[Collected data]
========================

-- ==== Sys2Proof/Laws/Decode.lean ====
section
/-!
SUPPORT. The command word's fields as numbers, what each field of an encoded word is, that the four fields make the word, and
the inversion of the decoder.
-/

namespace Sys2Proof

/-! ## Fields as numbers (spec/30_encoding.md R64) -/

section
variable (w : CmdWord)

theorem opcOf_toNat : (opcOf w).toNat = w.toNat / 2 ^ 56 % 2 ^ 8 := by
  simp [opcOf, Nat.shiftRight_eq_div_pow]

theorem rsvOf_toNat : (rsvOf w).toNat = w.toNat / 2 ^ 33 % 2 ^ 23 := by
  simp [rsvOf, Nat.shiftRight_eq_div_pow]

theorem telemOf_toNat : (telemOf w).toNat = w.toNat / 2 ^ 32 % 2 := by
  rw [telemOf, ← BitVec.testBit_toNat, Nat.toNat_testBit]

theorem immOf_toNat : (immOf w).toNat = w.toNat % 2 ^ 32 := by
  simp [immOf]

theorem immHighOf_toNat : (immHighOf w).toNat = (immOf w).toNat / 2 ^ 16 := by
  rw [immOf_toNat]
  simp [immHighOf, Nat.shiftRight_eq_div_pow]
  omega

theorem immLowOf_toNat : (immLowOf w).toNat = (immOf w).toNat % 2 ^ 16 := by
  rw [immOf_toNat]
  simp [immLowOf]

end

theorem cmdWord_toNat (opc : BitVec 8) (t : Bool) (imm : Imm) :
    (cmdWord opc t imm).toNat = opc.toNat * 2 ^ 56 + t.toNat * 2 ^ 32 + imm.toNat := by
  have h0 := imm.isLt
  have h1 : t.toNat < 2 := Bool.toNat_lt t
  have e1 : (opc ++ (0 : BitVec 23)).toNat = opc.toNat * 2 ^ 23 := by
    rw [BitVec.toNat_append, Nat.shiftLeft_eq]
    simp
  have e2 : (opc ++ (0 : BitVec 23) ++ BitVec.ofBool t).toNat = opc.toNat * 2 ^ 24 + t.toNat := by
    rw [BitVec.toNat_append, ← Nat.shiftLeft_add_eq_or_of_lt (BitVec.isLt _), e1, Nat.shiftLeft_eq, BitVec.toNat_ofBool]
    omega
  show (opc ++ (0 : BitVec 23) ++ BitVec.ofBool t ++ imm).toNat = _
  rw [BitVec.toNat_append, ← Nat.shiftLeft_add_eq_or_of_lt h0, e2, Nat.shiftLeft_eq]
  omega

/-! ## Fields of {OPC, RSV, T, IMM} -/

section
variable (opc : BitVec 8) (t : Bool) (imm : Imm)

@[simp] theorem opcOf_cmdWord : opcOf (cmdWord opc t imm) = opc := by
  apply BitVec.eq_of_toNat_eq
  have := opc.isLt; have := imm.isLt; have := Bool.toNat_lt t
  rw [opcOf_toNat, cmdWord_toNat]
  omega

@[simp] theorem rsvOf_cmdWord : rsvOf (cmdWord opc t imm) = 0 := by
  apply BitVec.eq_of_toNat_eq
  have := imm.isLt; have := Bool.toNat_lt t
  rw [rsvOf_toNat, cmdWord_toNat]
  show _ = 0
  omega

@[simp] theorem telemOf_cmdWord : telemOf (cmdWord opc t imm) = t := by
  have := imm.isLt; have := Bool.toNat_lt t
  have h : (telemOf (cmdWord opc t imm)).toNat = t.toNat := by
    rw [telemOf_toNat, cmdWord_toNat]
    omega
  revert h
  cases telemOf (cmdWord opc t imm) <;> cases t <;> simp

@[simp] theorem immOf_cmdWord : immOf (cmdWord opc t imm) = imm := by
  apply BitVec.eq_of_toNat_eq
  have := imm.isLt
  rw [immOf_toNat, cmdWord_toNat]
  omega

end

/-- The four fields make the word: a word whose RSV is 0 is the word of its OPC, T and IMM. -/
theorem cmdWord_fields (w : CmdWord) (h : rsvOf w = 0) : cmdWord (opcOf w) (telemOf w) (immOf w) = w := by
  apply BitVec.eq_of_toNat_eq
  have h0 : w.toNat / 2 ^ 33 % 2 ^ 23 = 0 := by rw [← rsvOf_toNat, h]; rfl
  have := w.isLt
  rw [cmdWord_toNat, opcOf_toNat, telemOf_toNat, immOf_toNat]
  omega

/-! ## A timer operand (spec/30_encoding.md R65, R67 (e), (f)) -/

theorem immHighOf_eq_zero_iff (w : CmdWord) : immHighOf w = 0 ↔ (immOf w).toNat < 2 ^ 16 := by
  rw [← BitVec.toNat_inj, immHighOf_toNat]
  show _ = 0 ↔ _
  omega

theorem immLowOf_setWidth {w : CmdWord} (h : immHighOf w = 0) : (immLowOf w).setWidth 32 = immOf w := by
  rw [immHighOf_eq_zero_iff] at h
  apply BitVec.eq_of_toNat_eq
  rw [BitVec.toNat_setWidth, immLowOf_toNat]
  omega

theorem immLowOf_of_setWidth {w : CmdWord} {p : Timer} (h : immOf w = p.setWidth 32) :
    immHighOf w = 0 ∧ immLowOf w = p := by
  have hn : (immOf w).toNat = p.toNat := by
    rw [h, BitVec.toNat_setWidth]
    have := p.isLt
    omega
  have := p.isLt
  constructor
  · rw [immHighOf_eq_zero_iff]; omega
  · apply BitVec.eq_of_toNat_eq; rw [immLowOf_toNat]; omega

/-! ## Inversion of the decoder -/

theorem withoutTelem_eq_ok {w : CmdWord} {r : Except DecodeError Instr} {i : Instr} :
    withoutTelem w r = .ok i ↔ telemOf w = false ∧ r = .ok i := by
  unfold withoutTelem
  cases telemOf w <;> simp

theorem decodePlain_eq_ok {i j : Instr} {w : CmdWord} :
    decodePlain i w = .ok j ↔ telemOf w = false ∧ immOf w = 0 ∧ i = j := by
  unfold decodePlain
  rw [withoutTelem_eq_ok]
  split <;> simp_all

theorem decodePeriod_eq_ok {j : Instr} {w : CmdWord} :
    decodePeriod w = .ok j ↔
      telemOf w = false ∧ (immHighOf w = 0 ∧ immLowOf w ≠ 0) ∧ .setPeriod (immLowOf w) = j := by
  unfold decodePeriod
  rw [withoutTelem_eq_ok]
  split <;> simp_all

theorem decodeCompare_eq_ok {j : Instr} {w : CmdWord} :
    decodeCompare w = .ok j ↔ telemOf w = false ∧ immHighOf w = 0 ∧ .setCmp (immLowOf w) = j := by
  unfold decodeCompare
  rw [withoutTelem_eq_ok]
  split <;> simp_all

theorem rsvOf_of_decode {w : CmdWord} {i : Instr} (h : decode w = .ok i) : rsvOf w = 0 ∧ decodeOpcode w = .ok i := by
  unfold decode at h
  split at h
  · exact ⟨‹_›, h⟩
  · cases h

/-- What a word that decodes to a command looks like: its OPC, T and IMM are the command's, and the command is well-formed. -/
theorem fields_of_decodeOpcode {w : CmdWord} {i : Instr} (h : decodeOpcode w = .ok i) :
    opcOf w = i.opc ∧ telemOf w = i.telem ∧ immOf w = i.imm ∧ i.WellFormed := by
  unfold decodeOpcode at h
  repeat' split at h
  · obtain ⟨ht, h⟩ := withoutTelem_eq_ok.mp h; cases h; exact ⟨‹_›, ht, rfl, rfl⟩
  · cases h; exact ⟨‹_›, rfl, rfl, rfl⟩
  · obtain ⟨ht, hi, rfl⟩ := decodePlain_eq_ok.mp h; exact ⟨‹_›, ht, hi, rfl⟩
  · obtain ⟨ht, hi, rfl⟩ := decodePlain_eq_ok.mp h; exact ⟨‹_›, ht, hi, rfl⟩
  · obtain ⟨ht, h⟩ := withoutTelem_eq_ok.mp h; cases h; exact ⟨‹_›, ht, rfl, rfl⟩
  · obtain ⟨ht, hi, rfl⟩ := decodePlain_eq_ok.mp h; exact ⟨‹_›, ht, hi, rfl⟩
  · obtain ⟨ht, ⟨hh, hl⟩, rfl⟩ := decodePeriod_eq_ok.mp h
    exact ⟨‹_›, ht, (immLowOf_setWidth hh).symm, bne_iff_ne.mpr hl⟩
  · obtain ⟨ht, hh, rfl⟩ := decodeCompare_eq_ok.mp h; exact ⟨‹_›, ht, (immLowOf_setWidth hh).symm, rfl⟩
  · obtain ⟨ht, hi, rfl⟩ := decodePlain_eq_ok.mp h; exact ⟨‹_›, ht, hi, rfl⟩
  · obtain ⟨ht, hi, rfl⟩ := decodePlain_eq_ok.mp h; exact ⟨‹_›, ht, hi, rfl⟩
  · cases h

/-- The decoder answers well-formed commands only. -/
theorem wellFormed_of_decode {w : CmdWord} {i : Instr} (h : decode w = .ok i) : i.WellFormed :=
  (fields_of_decodeOpcode (rsvOf_of_decode h).2).2.2.2

/-- A word whose RSV is 0 and whose fields are a well-formed command's decodes to that command. -/
theorem decode_of_fields {w : CmdWord} {i : Instr} (hr : rsvOf w = 0) (ho : opcOf w = i.opc) (ht : telemOf w = i.telem)
    (hi : immOf w = i.imm) (hw : i.WellFormed) : decode w = .ok i := by
  unfold decode
  rw [if_pos hr]
  unfold decodeOpcode
  cases i with
  | map c => rw [ho]; exact withoutTelem_eq_ok.mpr ⟨ht, by rw [hi]; rfl⟩
  | encode v t => rw [ho, ht, hi]; rfl
  | emit => rw [ho]; exact decodePlain_eq_ok.mpr ⟨ht, hi, rfl⟩
  | emitIdle => rw [ho]; exact decodePlain_eq_ok.mpr ⟨ht, hi, rfl⟩
  | setCmd c => rw [ho]; exact withoutTelem_eq_ok.mpr ⟨ht, by rw [hi]; rfl⟩
  | cycle => rw [ho]; exact decodePlain_eq_ok.mpr ⟨ht, hi, rfl⟩
  | setPeriod p =>
    obtain ⟨hh, hl⟩ := immLowOf_of_setWidth hi
    rw [ho]
    exact decodePeriod_eq_ok.mpr ⟨ht, ⟨hh, by rw [hl]; exact bne_iff_ne.mp hw⟩, by rw [hl]⟩
  | setCmp c =>
    obtain ⟨hh, hl⟩ := immLowOf_of_setWidth hi
    rw [ho]
    exact decodeCompare_eq_ok.mpr ⟨ht, hh, by rw [hl]⟩
  | reload => rw [ho]; exact decodePlain_eq_ok.mpr ⟨ht, hi, rfl⟩
  | enOut => rw [ho]; exact decodePlain_eq_ok.mpr ⟨ht, hi, rfl⟩

end Sys2Proof
end

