/-- The pin at the end of cycle t0 + n of an emission, n < 16 * P. -/
theorem emission_pin (h : StartsEmission s f) {n : Nat} (hn : n < 16 * s.period.toNat) (hr : NoReset (n + 1) s) :
    (afterSteps (n + 1) s).dshotOut =
      (s.oe && decide (n % s.period.toNat < symw config (symbolBit f (n / s.period.toNat)))) := by
  obtain ⟨u, hu, ho, _, e⟩ := emission_run h n hn hr
  rw [e, counterPhase_dshotOut, outputPhase_dshotOut, pin_of_atTick hu, ho]

/-- BUSY at the end of cycle t0 + n of an emission, n < 16 * P. -/
theorem emission_busy (h : StartsEmission s f) {n : Nat} (hn : n < 16 * s.period.toNat) (hr : NoReset (n + 1) s) :
    (afterSteps (n + 1) s).busy = true := by
  obtain ⟨u, hu, _, _, e⟩ := emission_run h n hn hr
  rw [e, counterPhase_busy, outputPhase_busy, hu.busy]

/-- The end of cycle t0 + 16 * P: the emission is over, and the pin is low. -/
theorem emission_end_idle (h : StartsEmission s f) (hr : NoReset (16 * s.period.toNat + 1) s) :
    (afterSteps (16 * s.period.toNat + 1) s).busy = false ∧ (afterSteps (16 * s.period.toNat + 1) s).dshotOut = false := by
  obtain ⟨u, hb, _, hact, _, _, e⟩ := emission_end h hr
  rw [e, counterPhase_busy, outputPhase_busy, counterPhase_dshotOut, outputPhase_dshotOut]
  exact ⟨hb, pin_of_ccrAct_eq_zero hact⟩

/-- OE and ERR_NO_OE at the end of each cycle of an emission, the last one included. -/
theorem emission_flags (h : StartsEmission s f) {n : Nat} (hn : n ≤ 16 * s.period.toNat) (hr : NoReset (n + 1) s) :
    (afterSteps (n + 1) s).oe = s.oe ∧ (afterSteps (n + 1) s).errNoOe = (s.errNoOe || !s.oe) := by
  rcases Nat.lt_or_eq_of_le hn with hlt | rfl
  · obtain ⟨u, _, ho, he, e⟩ := emission_run h n hlt hr
    simp [e, ho, he]
  · obtain ⟨u, _, _, _, ho, he, e⟩ := emission_end h hr
    simp [e, ho, he]

end

/-- Tick `j` of symbol `i` is one of the ticks of an emission. -/
theorem tick_lt_sixteen_mul {i j p : Nat} (hi : i < 16) (hj : j < p) : i * p + j < 16 * p :=
  calc i * p + j < (i + 1) * p := by rw [Nat.succ_mul]; omega
    _ ≤ 16 * p := Nat.mul_le_mul_right p hi

/-- The symbol and the tick that cycle i * p + j of an emission stands at. -/
theorem tick_div_mod {i j p : Nat} (hj : j < p) : (i * p + j) / p = i ∧ (i * p + j) % p = j :=
  (Nat.div_mod_unique (by omega)).mpr ⟨by rw [Nat.mul_comm, Nat.add_comm], hj⟩

/-- Settles O34: cycle t0 + i*P + j stands at tick j of symbol i. -/
theorem emissionWaveform : Obligations.EmissionWaveform := by
  intro s f h ho hr
  refine ⟨fun i j hi hj => ⟨_, run_eq_afterSteps _ s, ?_⟩, _, run_eq_afterSteps _ s, (emission_end_idle h hr).2⟩
  have hn := tick_lt_sixteen_mul hi hj
  obtain ⟨hdiv, hmod⟩ := tick_div_mod (i := i) hj
  rw [emission_pin h hn (noReset_mono (by omega) hr), hdiv, hmod, ho, Bool.true_and, decide_eq_true_iff]
  rfl

/-- Settles O35: BUSY at each end of cycle, and a busy block accepts nothing. -/
theorem emissionDuration : Obligations.EmissionDuration := by
  intro s f h hr
  refine ⟨fun k hk => ⟨_, run_eq_afterSteps _ s, ?during⟩, ⟨_, run_eq_afterSteps _ s, ?ended⟩, fun hp => ?time⟩
  case during =>
    have hb := emission_busy h hk (noReset_mono (by omega) hr)
    exact ⟨hb, accepted_of_busy hb⟩
  case ended =>
    have hb := (emission_end_idle h hr).1
    exact ⟨hb, fun hrst => by simp [State.cmdReady, hb, hrst]⟩
  case time =>
    have hn : 16 * s.period.toNat = 3840 := by rw [hp]; rfl
    exact ⟨hn, by rw [hn, wallClock, Nat.cast_ofNat]⟩
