/-- The registers of the MGT block. -/
def regMapMGT : List RegDesc :=
  [⟨"MGT_CFG", 0x3000000, 1, 0x8, 1, 0x8,
    [⟨"WDOG_MS", 47, 32, .rw, 1000, some (10, 60000)⟩,
     ⟨"INT_EN", 16, 16, .rw, 1, none⟩,
     ⟨"IBI_CLASSES", 15, 0, .rw, 0x1000, none⟩]⟩] ++
  [⟨"MGT_STS", 0x3000008, 1, 0x8, 1, 0x8,
    [⟨"FW_STATE", 9, 8, .ro, 0, none⟩,
     ⟨"EVENTS", 4, 0, .w1c, 0, none⟩]⟩] ++
  [⟨"MGT_FW_VERSION", 0x3000010, 1, 0x8, 1, 0x8,
    [⟨"VERSION", 63, 0, .ro, 0, none⟩]⟩] ++
  [⟨"MGT_WDOG", 0x3000018, 1, 0x8, 1, 0x8,
    [⟨"KICK", 15, 0, .wo, 0, none⟩]⟩] ++
  [⟨"MGT_ID_SERIAL", 0x3000020, 1, 0x8, 1, 0x8,
    [⟨"SERIAL", 63, 0, .ro, 0, none⟩]⟩] ++
  [⟨"MGT_ID_PUB", 0x3000040, 8, 0x8, 1, 0x8,
    [⟨"BYTES", 63, 0, .ro, 0, none⟩]⟩] ++
  [⟨"MGT_KEY", 0x3000080, 4, 0x20, 4, 0x8,
    [⟨"BYTES", 63, 0, .ro, 0, none⟩]⟩] ++
  [⟨"MGT_KEY_STS", 0x3000100, 1, 0x8, 1, 0x8,
    [⟨"MIN_SEC", 14, 8, .ro, 0, none⟩,
     ⟨"REVOKED", 7, 4, .ro, 0, none⟩,
     ⟨"PROGRAMMED", 3, 0, .ro, 0, none⟩]⟩] ++
  [⟨"MGT_FUSE_CMD", 0x3000108, 1, 0x8, 1, 0x8,
    [⟨"RESULT", 19, 16, .ro, 0, none⟩,
     ⟨"VALUE", 15, 8, .rw, 0, none⟩,
     ⟨"CONFIRM", 3, 3, .rw, 0, none⟩,
     ⟨"OP", 2, 1, .rw, 0, none⟩,
     ⟨"GO", 0, 0, .sc, 0, none⟩]⟩] ++
  [⟨"MGT_NOR_SRC", 0x3000110, 1, 0x8, 1, 0x8,
    [⟨"ADDR", 55, 0, .rw, 0, none⟩]⟩] ++
  [⟨"MGT_NOR_LEN", 0x3000118, 1, 0x8, 1, 0x8,
    [⟨"LEN", 31, 0, .rw, 0, none⟩]⟩] ++
  [⟨"MGT_NOR_CMD", 0x3000120, 1, 0x8, 1, 0x8,
    [⟨"LAST_ERR", 63, 48, .ro, 0, none⟩,
     ⟨"RESULT", 19, 16, .ro, 0, none⟩,
     ⟨"GO", 0, 0, .sc, 0, none⟩]⟩] ++
  [⟨"MGT_ATT_NONCE", 0x3000140, 4, 0x8, 1, 0x8,
    [⟨"NONCE", 63, 0, .rw, 0, none⟩]⟩] ++
  [⟨"MGT_ATT_ADDR", 0x3000160, 1, 0x8, 1, 0x8,
    [⟨"ADDR", 55, 0, .rw, 0, none⟩]⟩] ++
  [⟨"MGT_ATT_CMD", 0x3000168, 1, 0x8, 1, 0x8,
    [⟨"RESULT", 19, 16, .ro, 0, none⟩,
     ⟨"GO", 0, 0, .sc, 0, none⟩]⟩] ++
  [⟨"MGT_IMG_SESSION", 0x3000180, 1, 0x8, 1, 0x8,
    [⟨"AVAIL", 32, 32, .ro, 0, none⟩,
     ⟨"OWNER", 31, 16, .ro, 0, none⟩,
     ⟨"OPEN", 0, 0, .rw, 0, none⟩]⟩] ++
  [⟨"MGT_IMG_PAGE", 0x3000188, 1, 0x8, 1, 0x8,
    [⟨"PAGE", 6, 0, .rw, 0, none⟩]⟩] ++
  [⟨"MGT_IMG_WIN", 0x3080000, 65536, 0x8, 1, 0x8,
    [⟨"BYTES", 63, 0, .ro, 0, none⟩]⟩]

/-- The registers of the TST block. -/
def regMapTST : List RegDesc :=
  [⟨"TST_CFG", 0x3100000, 1, 0x8, 1, 0x8,
    [⟨"NOTICE_NODE", 63, 48, .rw, 0, none⟩,
     ⟨"SHADOW_WAIT_US", 47, 32, .rw, 100, some (1, 10000)⟩,
     ⟨"DEADLINE_MS", 31, 16, .rw, 1000, some (1, 60000)⟩,
     ⟨"FRACTION", 2, 0, .ro, 1, none⟩]⟩] ++
  [⟨"TST_QUAR_BASE", 0x3100008, 1, 0x8, 1, 0x8,
    [⟨"ADDR", 55, 0, .ro, 0, none⟩]⟩] ++
  [⟨"TST_QUAR", 0x3100010, 1, 0x8, 1, 0x8,
    [⟨"RECORDS", 47, 32, .ro, 0, none⟩,
     ⟨"TAIL", 31, 16, .ro, 0, none⟩,
     ⟨"HEAD", 15, 0, .rw, 0, none⟩]⟩] ++
  [⟨"TST_DIAG_CTL", 0x3100018, 1, 0x8, 1, 0x8,
    [⟨"SHADOW", 19, 16, .rw, 0, none⟩,
     ⟨"CORE", 11, 8, .rw, 0, none⟩,
     ⟨"ENTRY", 7, 4, .rw, 0, none⟩,
     ⟨"ARM", 0, 0, .rw, 0, none⟩]⟩] ++
  [⟨"TST_SHELF_SRC", 0x3100020, 1, 0x8, 1, 0x8,
    [⟨"ADDR", 63, 0, .rw, 0, none⟩]⟩] ++
  [⟨"TST_SHELF_CTL", 0x3100028, 1, 0x8, 1, 0x8,
    [⟨"LAST_ERR", 47, 32, .ro, 0, none⟩,
     ⟨"RESULT", 19, 16, .ro, 0, none⟩,
     ⟨"GO", 0, 0, .sc, 0, none⟩]⟩] ++
  [⟨"TST_SHADOWED", 0x3100040, 1, 0x8, 1, 0x8,
    [⟨"COUNT", 63, 0, .rw, 0, none⟩]⟩] ++
  [⟨"TST_SHADOW_SKIPPED", 0x3100048, 1, 0x8, 1, 0x8,
    [⟨"COUNT", 63, 0, .rw, 0, none⟩]⟩] ++
  [⟨"TST_MISMATCHES", 0x3100050, 1, 0x8, 1, 0x8,
    [⟨"COUNT", 63, 0, .rw, 0, none⟩]⟩] ++
  [⟨"TST_UNCHECKED", 0x3100058, 1, 0x8, 1, 0x8,
    [⟨"COUNT", 63, 0, .rw, 0, none⟩]⟩] ++
  [⟨"TST_QUAR_DROPS", 0x3100060, 1, 0x8, 1, 0x8,
    [⟨"COUNT", 63, 0, .rw, 0, none⟩]⟩] ++
  [⟨"TST_SET", 0x3100100, 16, 0x10, 1, 0x8,
    [⟨"SET_VERSION", 63, 32, .ro, 0, none⟩,
     ⟨"SET_ID", 31, 0, .ro, 0, none⟩]⟩] ++
  [⟨"TST_SET_INFO", 0x3100108, 16, 0x10, 1, 0x8,
    [⟨"STATE", 33, 32, .ro, 0, none⟩,
     ⟨"PATTERNS", 31, 0, .ro, 0, none⟩]⟩] ++
  [⟨"TST_SUSPECT", 0x3100200, 16, 0x20, 1, 0x8,
    [⟨"STATE", 63, 61, .rw, 0, none⟩,
     ⟨"KIND", 60, 60, .ro, 0, none⟩,
     ⟨"ENGINE_A", 59, 56, .ro, 0, none⟩,
     ⟨"ENGINE_B", 55, 52, .ro, 0, none⟩,
     ⟨"JOB_TAG", 51, 40, .ro, 0, none⟩,
     ⟨"KERNEL_ID", 31, 0, .ro, 0, none⟩]⟩] ++
  [⟨"TST_SUSPECT_PASS", 0x3100208, 16, 0x20, 1, 0x8,
    [⟨"BLOCK", 63, 32, .ro, 0, none⟩,
     ⟨"PASS", 31, 0, .ro, 0, none⟩]⟩] ++
  [⟨"TST_SUSPECT_CRC", 0x3100210, 16, 0x20, 1, 0x8,
    [⟨"CRC_B", 63, 32, .ro, 0, none⟩,
     ⟨"CRC_A", 31, 0, .ro, 0, none⟩]⟩] ++
  [⟨"TST_SUSPECT_COUNT", 0x3100218, 16, 0x20, 1, 0x8,
    [⟨"COUNT", 63, 0, .ro, 0, none⟩]⟩] ++
  [⟨"TST_CORE_CTL", 0x3100400, 16, 0x20, 1, 0x8,
    [⟨"AFTER_HEAD", 47, 32, .rw, 0, none⟩,
     ⟨"SET", 11, 8, .rw, 0, none⟩,
     ⟨"ABORT", 2, 2, .wo, 0, none⟩,
     ⟨"EVICTED", 1, 1, .rw, 0, none⟩,
     ⟨"GO", 0, 0, .sc, 0, none⟩]⟩] ++
  [⟨"TST_CORE_STS", 0x3100408, 16, 0x20, 1, 0x8,
    [⟨"PATTERN", 63, 32, .ro, 0, none⟩,
     ⟨"ENGINE", 21, 20, .ro, 0, none⟩,
     ⟨"DEFERRED", 7, 7, .w1c, 0, none⟩,
     ⟨"OUTCOME", 6, 4, .ro, 0, none⟩,
     ⟨"STATE", 2, 0, .ro, 0, none⟩]⟩] ++
  [⟨"TST_CORE_LAST", 0x3100410, 16, 0x20, 1, 0x8,
    [⟨"COUNT", 63, 0, .ro, 0, none⟩]⟩] ++
  [⟨"TST_CORE_TESTS", 0x3100418, 16, 0x20, 1, 0x8,
    [⟨"COUNT", 63, 0, .rw, 0, none⟩]⟩]

/-- The register map of the block that holds an offset (Table 1-7). -/
def regMapAt (off : Nat) : List RegDesc :=
  match off / 0x100000 with
  | 0 => regMapGLB | 1 => regMapAO | 2 => regMapSIT | 3 => regMapTLR | 4 => regMapDET | 5 => regMapLDG
  | 6 => regMapCLR | 7 => regMapMNT | 8 => regMapCAN | 9 => regMapUND | 10 => regMapVLT | 11 => regMapJX
  | 12 => regMapOPT | 13 => regMapPEP | 14 => regMapPOOL | 15 => regMapPAIR | 48 => regMapMGT | 49 => regMapTST
  | n => if n < 32 then regMapCORE else if n < 48 then regMapSLOT else []

/-- Whether a register description covers an offset. -/
def RegDesc.covers (r : RegDesc) (off : Nat) : Bool :=
  decide (r.base ≤ off) &&
    (let d := off - r.base
     decide (d / r.s1 < r.n1) && decide (d % r.s1 / r.s2 < r.n2) && decide (d % r.s1 % r.s2 = 0))

/-- The register at an offset, if the spec defines one there (R35, R37). -/
def regAt (off : Nat) : Option RegDesc := (regMapAt off).find? (fun r => r.covers off)

/-- A register's reset value, put together from its fields (R8). -/
def RegDesc.resetWord (r : RegDesc) : W64 :=
  BitVec.ofNat 64 ((r.fields.map (fun f => f.reset * 2 ^ f.lo)).sum)

/-- What the register at an offset holds after a reset that clears its block. -/
def regReset (off : Nat) : W64 := ((regAt off).map RegDesc.resetWord).getD 0

end Sys2Proof

/-! Names of the registers: the control offset of each (R35 and the owning chapter's register tables). A copy's number counts
modulo the number of copies, so that a name always lies in its own register. -/
namespace Sys2Proof.R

========================

Exercise:
Wherever a line in the records above includes "isLt", count it, then give the total and nothing besides.

Task solution:
9